Time has moved on and I now live away from my home town. I do not know the stories of my fellow students to a large degree. I married someone “from the outside” and have a life that rarely brings me into contact with that part of my past. But I have often wondered about the kindness of such a young man and what became of him.

I use this memory as a way of thinking about the phenomenon of saints. I do not know that my friend’s kindness approached that category – but it is a reminder to me that we are not all alike. Sometimes, for whatever reason, we meet those who are singular in their kindness, their goodness, their generosity, their compassion, and the presence of the good God is made somewhat tangible.
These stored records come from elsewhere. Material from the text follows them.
-- ==== Sys2Proof/Laws/Hstate.lean ====
section
/-! SUPPORT. The operations that follow a change of a head leave HSTATE as it is, unless it is WRITE (R217): what ends a
write phase takes a head in WRITE back to READ. -/

namespace Sys2Proof.Machine

variable {v₀ : Nat} {x : Head}

theorem Head.leaveWrite_hstate (hv : v₀ ≠ 8) (hs : x.r LandReg.HSTATE = v₀) : x.leaveWrite.r LandReg.HSTATE = v₀ := by
  unfold Head.leaveWrite
  rw [if_neg (by rw [hs]; exact hv)]
  exact hs

theorem Head.writeSettle_hstate (hv : v₀ ≠ 8) (c : Ctx) (hs : x.r LandReg.HSTATE = v₀) :
    (x.writeSettle c).r LandReg.HSTATE = v₀ := by
  unfold Head.writeSettle
  split
  · exact hs
  · refine Head.keep_ite hs ?_
    extract_lets +onlyGivenNames -merge -useContext -lift y z
    have hz : z.r LandReg.HSTATE = v₀ := Head.lasersRead_keep (by decide) c (Head.keep_record hs)
    split
    · exact hz
    · exact Head.keep_ite hz (Head.keep_w (by decide) (Head.leaveWrite_hstate hv (Head.keep_record hz)))

theorem Head.writeAbort_hstate (hv : v₀ ≠ 8) (c : Ctx) (cause : Nat) (hs : x.r LandReg.HSTATE = v₀) :
    (x.writeAbort c cause).r LandReg.HSTATE = v₀ := by
  unfold Head.writeAbort
  have h1 := Head.writeSettle_hstate hv c hs
  extract_lets +onlyGivenNames -merge -useContext -lift a
  split
  · exact h1
  · apply Head.keep_ite
    · exact Head.keep_record h1
    · apply Head.keep_ite
      · exact h1
      · extract_lets +onlyGivenNames -merge -useContext -lift te opened m a₁ w a₂ a₃ a₄
        have h2 : a₁.r LandReg.HSTATE = v₀ := Head.keep_ite (Head.issue_keep (by decide) c _ h1) h1
        have h3 : a₃.r LandReg.HSTATE = v₀ := Head.leaveWrite_hstate hv (Head.keep_flag (by decide) (Head.keep_record h2))
        exact Head.keep_w (by decide) (Head.keep_ite (Head.lasersRead_keep (by decide) c h3) h3)

theorem Head.refreshInhibit_hstate (hv : v₀ ≠ 8) (c : Ctx) (hs : x.r LandReg.HSTATE = v₀) :
    (x.refreshInhibit c).r LandReg.HSTATE = v₀ := by
  unfold Head.refreshInhibit
  have hp : (x.put LandReg.WRITE_INHIBIT x.inhibitNow).r LandReg.HSTATE = v₀ := Head.keep_put (by decide) hs
  exact Head.keep_ite (Head.writeAbort_hstate hv c _ (Head.keep_bump (by decide) (Head.keep_flag (by decide) hp))) hp

theorem Head.slot1Off_hstate (hv : v₀ ≠ 8) (c : Ctx) (keep : Bool) (hs : x.r LandReg.HSTATE = v₀) :
    (x.slot1Off c keep).r LandReg.HSTATE = v₀ := by
  unfold Head.slot1Off
  extract_lets +onlyGivenNames -merge -useContext -lift ran open' a w t b d
  have ha : a.r LandReg.HSTATE = v₀ :=
    Head.keep_put (g := AngleReg.START) (by decide) (Head.keep_put (g := AngleReg.RUNNING) (by decide) hs)
  have hb : b.r LandReg.HSTATE = v₀ := Head.keep_record ha
  have hd : d.r LandReg.HSTATE = v₀ := Head.keep_ite (Head.abortFrames_keep (by decide) c hb) hb
  exact Head.keep_ite (Head.writeAbort_hstate hv c 9 hd) hd

theorem Head.stopSlot1_hstate (hv : v₀ ≠ 8) (c : Ctx) (hs : x.r LandReg.HSTATE = v₀) :
    (x.stopSlot1 c).r LandReg.HSTATE = v₀ := Head.slot1Off_hstate hv c false hs

theorem Head.refresh_hstate (hv : v₀ ≠ 8) (c : Ctx) (hs : x.r LandReg.HSTATE = v₀) :
    (x.refresh c).r LandReg.HSTATE = v₀ :=
  Head.calCheck_keep (by decide) c (Head.refreshHeld_keep (by decide) (Head.refreshInhibit_hstate hv c
    (Head.refreshHold_keep (by decide) c (Head.sampleBanks_keep (by decide) c
      (Head.refreshMode_keep (by decide) (Head.writeSettle_hstate hv c (Head.actsLoose_keep (by decide) c hs)))))))

end Sys2Proof.Machine
end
I recently watched a movie on the modern saint Nikolai of Zicha. His life spanned both World Wars and included a time in America, part of which was spent as the Rector of St. Tikhon’s seminary in Pennsylvania. What was most striking about him was the recognition by others around him from a fairly early stage in his life, that this was no ordinary man. At numerous points in his life people who were no strangers to political power or wealth, described him as the most extraordinary man of their acquaintance. He was compared to the prophets of the Old Testament. In one case he was considered the equal of an army. Kings sought his advice, which was not noted for political brilliance but for goodness. His was the voice of God to many in his generation, including those who seemed to have the “power” of God in their ability to make life and death decisions.

In a famous prayer from his Prayers by the Lake, he wrote:

Bless my enemies, O Lord. Even I bless them and do not curse them.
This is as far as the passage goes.